Virtual Jewish World: Crimea, Ukraine
Crimea (Heb. קְרִים) is a Ukrainian peninsula located on the northern coast of the Black Sea. From 1954 until 1991, Crimea was an oblast of Ukrainian S.S.R., and following the breakup of the Soviet Union, it became part of the Republic of Ukraine.
Late Antiquity & Middle Ages
Tatar Times
Czarist Rule
Crimea as a Potential Jewish Homeland
Soviet Union
Jewish Community Today
Late Antiquity and Early Middle Ages
Jews first settled in the southeastern area, and a Jewish Hellenistic community existed there by the end of the first century C.E. (based on inscriptions). Jerome (d. 420; on Zech. 10:11, Obad. 20) heard from Jews that the Jewish settlers by the Bosporus were descended from families exiled by the Assyrians and Babylonians and from deported warriors of Bar Kokhba; the Bosporus was called by the Jews "Sepharad." In ancient and medieval times southeastern Crimea was linked to the Taman Peninsula, across the Kerch Strait.

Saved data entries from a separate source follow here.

@[simp] theorem enterPhase_freeCount (p : Phase) (s : State) : (enterPhase p s).freeCount = s.freeCount := rfl

/-! ## beginCycle -/

@[simp] theorem beginCycle_params (s : State) : (beginCycle s).params = s.params := rfl

@[simp] theorem beginCycle_initialised (s : State) : (beginCycle s).initialised = s.initialised := rfl

@[simp] theorem beginCycle_now (s : State) : (beginCycle s).now = s.now := rfl

@[simp] theorem beginCycle_ctrlRx (s : State) : (beginCycle s).ctrlRx = s.ctrlRx := rfl

@[simp] theorem beginCycle_mboxFree (s : State) : (beginCycle s).mboxFree = s.mboxFree := rfl

@[simp] theorem beginCycle_rxq (s : State) : (beginCycle s).rxq = s.rxq := rfl

@[simp] theorem beginCycle_dropped (s : State) : (beginCycle s).dropped = s.dropped := rfl

@[simp] theorem beginCycle_wake (s : State) : (beginCycle s).wake = false := rfl

@[simp] theorem beginCycle_started (s : State) : (beginCycle s).started = s.started := rfl

@[simp] theorem beginCycle_phase (s : State) : (beginCycle s).phase = .drainRx := rfl

@[simp] theorem beginCycle_midPhase (s : State) : (beginCycle s).midPhase = false := rfl

@[simp] theorem beginCycle_waitStart (s : State) : (beginCycle s).waitStart = s.waitStart := rfl

@[simp] theorem beginCycle_sub (s : State) : (beginCycle s).sub = s.sub := rfl

@[simp] theorem beginCycle_sess (s : State) : (beginCycle s).sess = s.sess := rfl

@[simp] theorem beginCycle_decodeErr (s : State) : (beginCycle s).decodeErr = s.decodeErr := rfl

@[simp] theorem beginCycle_poolFree (s : State) : (beginCycle s).poolFree = s.poolFree := rfl

@[simp] theorem beginCycle_txq (s : State) : (beginCycle s).txq = s.txq := rfl

@[simp] theorem beginCycle_popped (s : State) : (beginCycle s).popped = none := rfl

@[simp] theorem beginCycle_delivering (s : State) : (beginCycle s).delivering = s.delivering := rfl

@[simp] theorem beginCycle_sup (s : State) : (beginCycle s).sup = s.sup := rfl

@[simp] theorem beginCycle_schedule (s : State) : (beginCycle s).schedule = s.schedule := rfl

@[simp] theorem beginCycle_recurring (s : State) : (beginCycle s).recurring = s.recurring := rfl

@[simp] theorem beginCycle_log (s : State) : (beginCycle s).log = s.log := rfl

@[simp] theorem beginCycle_freeCount (s : State) : (beginCycle s).freeCount = s.freeCount := rfl

/-! ## endCycle -/

@[simp] theorem endCycle_params (s : State) : (endCycle s).params = s.params := rfl

@[simp] theorem endCycle_initialised (s : State) : (endCycle s).initialised = s.initialised := rfl

@[simp] theorem endCycle_now (s : State) : (endCycle s).now = s.now := rfl

@[simp] theorem endCycle_ctrlRx (s : State) : (endCycle s).ctrlRx = s.ctrlRx := rfl

@[simp] theorem endCycle_mboxFree (s : State) : (endCycle s).mboxFree = s.mboxFree := rfl

@[simp] theorem endCycle_rxq (s : State) : (endCycle s).rxq = s.rxq := rfl

@[simp] theorem endCycle_dropped (s : State) : (endCycle s).dropped = s.dropped := rfl

@[simp] theorem endCycle_wake (s : State) : (endCycle s).wake = s.wake := rfl

@[simp] theorem endCycle_started (s : State) : (endCycle s).started = s.started := rfl

@[simp] theorem endCycle_phase (s : State) : (endCycle s).phase = .wait := rfl

@[simp] theorem endCycle_midPhase (s : State) : (endCycle s).midPhase = false := rfl

@[simp] theorem endCycle_waitStart (s : State) : (endCycle s).waitStart = s.now := rfl

@[simp] theorem endCycle_sub (s : State) : (endCycle s).sub = s.sub := rfl

@[simp] theorem endCycle_sess (s : State) : (endCycle s).sess = s.sess := rfl

@[simp] theorem endCycle_decodeErr (s : State) : (endCycle s).decodeErr = s.decodeErr := rfl

@[simp] theorem endCycle_poolFree (s : State) : (endCycle s).poolFree = s.poolFree := rfl

@[simp] theorem endCycle_txq (s : State) : (endCycle s).txq = s.txq := rfl

@[simp] theorem endCycle_popped (s : State) : (endCycle s).popped = s.popped := rfl

@[simp] theorem endCycle_delivering (s : State) : (endCycle s).delivering = s.delivering := rfl

@[simp] theorem endCycle_sup (s : State) : (endCycle s).sup = s.sup := rfl

@[simp] theorem endCycle_schedule (s : State) : (endCycle s).schedule = s.schedule := rfl

@[simp] theorem endCycle_recurring (s : State) : (endCycle s).recurring = s.recurring := rfl

@[simp] theorem endCycle_log (s : State) : (endCycle s).log = s.log := rfl

@[simp] theorem endCycle_freeCount (s : State) : (endCycle s).freeCount = s.freeCount := rfl

/-! ## dropHead -/

@[simp] theorem dropHead_params (s : State) : (dropHead s).params = s.params := rfl

@[simp] theorem dropHead_initialised (s : State) : (dropHead s).initialised = s.initialised := rfl

@[simp] theorem dropHead_now (s : State) : (dropHead s).now = s.now := rfl

@[simp] theorem dropHead_ctrlRx (s : State) : (dropHead s).ctrlRx = s.ctrlRx := rfl

@[simp] theorem dropHead_mboxFree (s : State) : (dropHead s).mboxFree = s.mboxFree := rfl

@[simp] theorem dropHead_rxq (s : State) : (dropHead s).rxq = s.rxq := rfl

@[simp] theorem dropHead_dropped (s : State) : (dropHead s).dropped = s.dropped := rfl

@[simp] theorem dropHead_wake (s : State) : (dropHead s).wake = s.wake := rfl

@[simp] theorem dropHead_started (s : State) : (dropHead s).started = s.started := rfl

@[simp] theorem dropHead_phase (s : State) : (dropHead s).phase = s.phase := rfl
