/-- The slot that a push writes is none of those in use, and the next to be read after them. -/
theorem ringSlotAt_ringPush {r : Ring} (h : RingOk r) (hfull : ringCount r < ringCap r) (f : Frame) {k : Nat}
    (hk : k ≤ ringCount r) :
    ringSlotAt (ringPush f r) (r.rd + k)
      = if k = ringCount r then fillSlot (ringSlotAt r r.wr) f else ringSlotAt r (r.rd + k) := by
  have hlt : (r.rd + k) % ringCap r < r.slots.length := Nat.mod_lt _ h.cap
  have hsame : (r.rd + ringCount r) % ringCap r = (r.rd + k) % ringCap r ↔ k = ringCount r := by
    refine ⟨fun heq => ?_, fun heq => by rw [heq]⟩
    have hmod : ringCount r ≡ k [MOD ringCap r] := Nat.ModEq.add_left_cancel' r.rd heq
    exact (Nat.ModEq.eq_of_lt_of_lt hmod hfull (by omega)).symm
  rw [ringSlotAt, ringCap_ringPush]
  simp only [ringPush, List.getD_eq_getElem?_getD, List.getElem?_set, ringSlotAt_wr h, hsame]
  split
  · rename_i heq; rw [← heq, if_pos hlt]; rfl
  · rfl

theorem ringFrames_ringPush {r : Ring} (h : RingOk r) (hfull : ringCount r < ringCap r) {f : Frame}
    (hf : f.data.length ≤ 64) : ringFrames (ringPush f r) = ringFrames r ++ [f] := by
  have hrd : (ringPush f r).rd = r.rd := rfl
  rw [ringFrames, (ringCount_ringPush h hfull f).2, List.range_succ, List.map_append, List.map_singleton, hrd,
    ringSlotAt_ringPush h hfull f (Nat.le_refl _), if_pos rfl, slotFrame_fillSlot _ hf]
  congr 1
  refine List.map_congr_left fun k hk => ?_
  have hlt := List.mem_range.1 hk
  rw [ringSlotAt_ringPush h hfull f hlt.le, if_neg hlt.ne]

theorem ringOk_ringPush {r : Ring} (h : RingOk r) (hfull : ringCount r < ringCap r) {f : Frame} (hf : f.data.length ≤ 64) :
    RingOk (ringPush f r) := by
  obtain ⟨hwr, hcount⟩ := ringCount_ringPush h hfull f
  have hcap := ringCap_ringPush f r
  refine ⟨hcap ▸ h.cap, hcap ▸ hwr, hcap ▸ h.rd, by rw [hcap, hcount]; exact hfull, fun sl hsl => ?_⟩
  rcases List.mem_or_eq_of_mem_set hsl with hold | rfl
  · exact h.slots sl hold
  · exact length_fillSlot (h.slots _ (ringSlotAt_mem h r.wr)) hf

/-! ## Pop (R72) -/

/-- The ring after the removal of its oldest frame. -/
def ringRest (r : Ring) : Ring := { r with rd := (r.rd + 1) % (2 * ringCap r) }

theorem ringPop_of_not_empty {r : Ring} (h : ringEmpty r = false) :
    ringPop r = some (slotFrame (ringSlotAt r r.rd), ringRest r) := by
  simp [ringPop, h, ringRest]

theorem ringCount_ringRest {r : Ring} (h : RingOk r) (hpos : 0 < ringCount r) :
    (ringRest r).rd < 2 * ringCap r ∧ ringCount (ringRest r) + 1 = ringCount r := by
  have hlt : (ringRest r).rd < 2 * ringCap r := Nat.mod_lt _ (by have := h.cap; omega)
  have hcount := h.count
  have hpred : ringCount (ringRest r) = ringCount r - 1 := by
    refine ringCount_eq (r := ringRest r) h.wr hlt (by show _ ≤ ringCap r; omega) ?_
    show r.wr = (r.rd + 1) % (2 * ringCap r) + _ ∨ r.wr + 2 * ringCap r = (r.rd + 1) % (2 * ringCap r) + _
    have hwr := h.wr
    rcases succ_mod_cases h.rd with ⟨hnext, _⟩ | ⟨hnext, _⟩ <;> rw [hnext] <;>
      rcases ringCount_cases h with heq | heq <;> omega
  exact ⟨hlt, by omega⟩

theorem ringSlotAt_ringRest {r : Ring} (h : RingOk r) (k : Nat) :
    ringSlotAt (ringRest r) ((ringRest r).rd + k) = ringSlotAt r (r.rd + (k + 1)) := by
  show ringSlotAt r ((r.rd + 1) % (2 * ringCap r) + k) = _
  rcases succ_mod_cases h.rd with ⟨hnext, _⟩ | ⟨hnext, hwrap⟩ <;> rw [hnext]
  · congr 1; omega
  · rw [← ringSlotAt_add_two_mul]; congr 1; omega

theorem ringFrames_ringRest {r : Ring} (h : RingOk r) (hpos : 0 < ringCount r) :
    ringFrames r = slotFrame (ringSlotAt r r.rd) :: ringFrames (ringRest r) := by
  rw [ringFrames, ← (ringCount_ringRest h hpos).2, List.range_succ_eq_map, List.map_cons, List.map_map, ringFrames]
  simp only [Nat.add_zero, ringSlotAt_ringRest h]
  rfl

theorem ringOk_ringRest {r : Ring} (h : RingOk r) (hpos : 0 < ringCount r) : RingOk (ringRest r) := by
  obtain ⟨hrd, hcount⟩ := ringCount_ringRest h hpos
  have hle := h.count
  exact ⟨h.cap, h.wr, hrd, by show _ ≤ ringCap r; omega, h.slots⟩

/-- Settles O24: push and pop as the indices and the slots move. -/
theorem ringRefinesQueue : Obligations.RingRefinesQueue := by
  refine ⟨ringFrames_ringReset, fun r hwf => ?_⟩
  have h := ringWf_iff.1 hwf
  refine ⟨length_ringFrames r, ringEmpty_iff h, ?full, fun f hf hfull => ?push, fun he => ?popEmpty, fun he => ?pop⟩
  case full => rw [length_ringFrames, ringFull, beq_iff_eq]
  case push =>
    have hlt : ringCount r < ringCap r := Nat.lt_of_le_of_ne h.count (by simpa [ringFull] using hfull)
    exact ⟨ringWf_iff.2 (ringOk_ringPush h hlt hf), ringCap_ringPush f r, ringFrames_ringPush h hlt hf⟩
  case popEmpty => simp [ringPop, he]
  case pop =>
    have hpos : 0 < ringCount r := by
      rw [Nat.pos_iff_ne_zero, Ne, ringCount_eq_zero h]
      simpa [ringEmpty] using he
    exact ⟨_, _, ringPop_of_not_empty he, ringWf_iff.2 (ringOk_ringRest h hpos), rfl, ringFrames_ringRest h hpos⟩

end Sys2Proof.Proofs
end

section
/-! PROOFS. Who may issue what: each guard refuses in its own words, and every whole TASK statement stands behind one (R119, R240,
R262). -/

namespace Sys2Proof.Proofs

open Sys2Proof.Machine Sys2Proof.Laws

/-! ## What the guards refuse -/

section Guards

variable {s : State} (hi : s.initialised = true)

include hi

theorem whenInterruptEnabled_of_not_started (h : s.started = false) (r : Result) :
    whenInterruptEnabled s r = .refused .notEnabled := by
  simp [whenInterruptEnabled, whenReady_of hi, h]

theorem whenTaskFree_of_delivering (h : s.delivering ≠ none) (r : Result) :
    whenTaskFree s r = .refused .handlerMayNotCall := by
  simp [whenTaskFree, whenReady_of hi, Option.isSome_iff_ne_none.2 h]

theorem whenTaskFree_of_idle (hd : s.delivering = none) (hp : s.phase = .idle) (r : Result) :
    whenTaskFree s r = .refused .wrongContext := by
  simp [whenTaskFree, whenReady_of hi, hd, hp]

theorem whenTaskFree_of_cycling (hd : s.delivering = none) (hidle : s.phase ≠ .idle) (hwait : s.phase ≠ .wait) (r : Result) :
    whenTaskFree s r = .refused .taskBusy := by
  cases hp : s.phase <;> simp_all [whenTaskFree, whenReady]

theorem whenHostRuns_of_delivering (h : s.delivering ≠ none) (r : Result) :
    whenHostRuns s r = .refused .handlerMayNotCall := by
  simp [whenHostRuns, whenReady_of hi, Option.isSome_iff_ne_none.2 h]

theorem whenHostRuns_of_midCycle (hd : s.delivering = none) (hm : s.midCycle = true) (r : Result) :
    whenHostRuns s r = .refused .taskBusy := by
  simp [whenHostRuns, whenReady_of hi, hd, hm]

end Guards

theorem whenTaskCodeRuns_of_inside {s : State} (hd : s.delivering = none) (hm : s.midPhase = true) (r : Result) :
    whenTaskCodeRuns s r = .refused .taskBusy := by
  simp [whenTaskCodeRuns, hd, hm]

theorem midCycle_of_phase {s : State} (hidle : s.phase ≠ .idle) (hwait : s.phase ≠ .wait) : s.midCycle = true := by
  rw [← Bool.not_eq_false, midCycle_eq_false]
  rintro ⟨_, hp | hp⟩
  · exact hidle hp
  · exact hwait hp

/-! ## The statements behind each guard -/

/-- The whole TASK statements (R240). -/
def taskStatements : List Instr :=
  [.rxPop, .processPending, .processFrame, .drain, .txPush, .wait, .taskCycle, .apply]

/-- A whole TASK statement has a meaning between two cycles only. -/
theorem exec_taskStatement {i : Instr} (h : i ∈ taskStatements) (s : State) : ∃ r, exec i s = whenTaskFree s r := by
  simp only [taskStatements, List.mem_cons, List.not_mem_nil, or_false] at h
  rcases h with rfl | rfl | rfl | rfl | rfl | rfl | rfl | rfl <;> exact ⟨_, rfl⟩

/-- What the guard of the TASK statements refuses, each of them refuses. -/
theorem exec_taskStatement_of_refused {i : Instr} {s : State} {why : Refusal} (h : ∀ r, whenTaskFree s r = .refused why)
    (hmem : i ∈ taskStatements) : exec i s = .refused why := by
  obtain ⟨r, hr⟩ := exec_taskStatement hmem s
  rw [hr, h r]

theorem exec_noteDecodeError_of_idle {s : State} (hi : s.initialised = true) (hp : s.phase = .idle) :
    exec .noteDecodeError s = .refused .wrongContext := by
  simp [exec, execNoteDecodeError, whenReady_of hi, hp]

theorem exec_noteDecodeError_of_phase {s : State} (hi : s.initialised = true) (hp : s.phase ≠ .idle) :
    exec .noteDecodeError s = whenTaskCodeRuns s (.next (countDecodeError s)) := by
  simp [exec, execNoteDecodeError, whenReady_of hi, hp]

theorem exec_enqueue_of_ready {s : State} (hi : s.initialised = true) (subject transferId priority : Nat) (deadline : Time)
    (payload : List Byte) :
    exec (.enqueue subject transferId priority deadline payload) s
      = whenTaskCodeRuns s (enqueueCall subject transferId priority deadline payload s) := by
  simp [exec, execEnqueue, whenReady_of hi]

/-- Settles O17: by the guard in front of each statement. -/
theorem wrongContextsRefused : Obligations.WrongContextsRefused := by
  intro s hi
  refine ⟨fun hd hm subject transferId priority deadline payload => ?enqueue, fun hd hm hp => ?note, fun hst i hmem => ?interrupt,
    fun hd hp i hmem => ?idle, fun hd hidle hwait => ⟨fun i hmem => ?cycling, fun _ _ _ _ => ?cyclingSubscribe⟩,
    fun hd => ⟨fun i hmem => ?handler, fun _ _ _ _ => whenHostRuns_of_delivering hi hd _⟩⟩
  case enqueue => rw [exec_enqueue_of_ready hi, whenTaskCodeRuns_of_inside hd hm]
  case note => rw [exec_noteDecodeError_of_phase hi hp, whenTaskCodeRuns_of_inside hd hm]
  case interrupt =>
    simp only [List.mem_cons, List.not_mem_nil, or_false] at hmem
    rcases hmem with rfl | rfl | rfl <;> exact whenInterruptEnabled_of_not_started hi hst _
  case idle =>
    rcases (List.mem_append (s := taskStatements) (t := [.noteDecodeError])).1 hmem with hmem | hmem
    · exact exec_taskStatement_of_refused (whenTaskFree_of_idle hi hd hp) hmem
    · rw [List.mem_singleton.1 hmem]; exact exec_noteDecodeError_of_idle hi hp
  case cycling =>
    have hmid := midCycle_of_phase hidle hwait
    rcases List.mem_cons.1 hmem with rfl | hmem
    · exact exec_init_of_midCycle hi hmid
    · rcases List.mem_cons.1 hmem with rfl | hmem
      · exact whenHostRuns_of_midCycle hi hd hmid _
      · exact exec_taskStatement_of_refused (whenTaskFree_of_cycling hi hd hidle hwait) hmem
  case cyclingSubscribe => exact whenHostRuns_of_midCycle hi hd (midCycle_of_phase hidle hwait) _
  case handler =>
    rcases (List.mem_append (s := taskStatements) (t := [.start])).1 hmem with hmem | hmem
    · exact exec_taskStatement_of_refused (whenTaskFree_of_delivering hi hd) hmem
    · rw [List.mem_singleton.1 hmem]; exact whenHostRuns_of_delivering hi hd _

end Sys2Proof.Proofs
end

section
/-! PROOFS. The anonymous path of `PROCESS_FRAME` (R135), `WAIT` (R181), and the step of the machine (R70, R103). -/

namespace Sys2Proof.Proofs

open Sys2Proof.Machine Sys2Proof.Laws

/-! ## The anonymous path (R135) -/

theorem exec_processFrame_of_popped {s : State} {f : Frame} (h : taskFree s) (hf : s.popped = some f) :
    exec .processFrame s = processFrame f { s with popped := none } := by
  obtain ⟨hi, hd, hp⟩ := h
  simp only [exec, execProcessFrame, whenTaskFree_of hi hd hp, hf]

In the seventh to tenth centuries, the Khazar conquerors maintained their regional center there, from which they ruled much of the Crimea and confronted the Byzantine coastal base of Cherson, near the present Sevastopol. The Arab geographers Idrīsī and Abu al-fidāʾ call the Khazar city merely Khazariyya (Khazaria); it was located on the site of the town Sennaya (formerly Phanagoria), adjacent to the Jewish settlement mentioned by the Byzantine historian Theophanes, and is probably identical to the port Samkush (Samkerch) "of the Jews," referred to by the Arabic geographer Ibn al-Faqīh. Tombstones of Jews and Khazar proselytes have Jewish Hellenistic ornamentation. Similar Jewish tombstones have been found in Kerch and Partenit (Parthenita), near Yalta. The Byzantine chronicler Cedrinus relates that in 1016 a Byzantine Russian-assisted fleet subdued the region of Khazaria ruled by Georgios Tzoulos. The Russians were henceforth represented by a prince at Tmutorokan (Taman), while the Byzantines overlooked most of Crimea from Cherson. The Khazars served as the prince’s military auxiliaries in an inner Russian conflict in 1023, and in 1079 intervened with Byzantium in the competition for the princely office; this led to their massacre in 1083.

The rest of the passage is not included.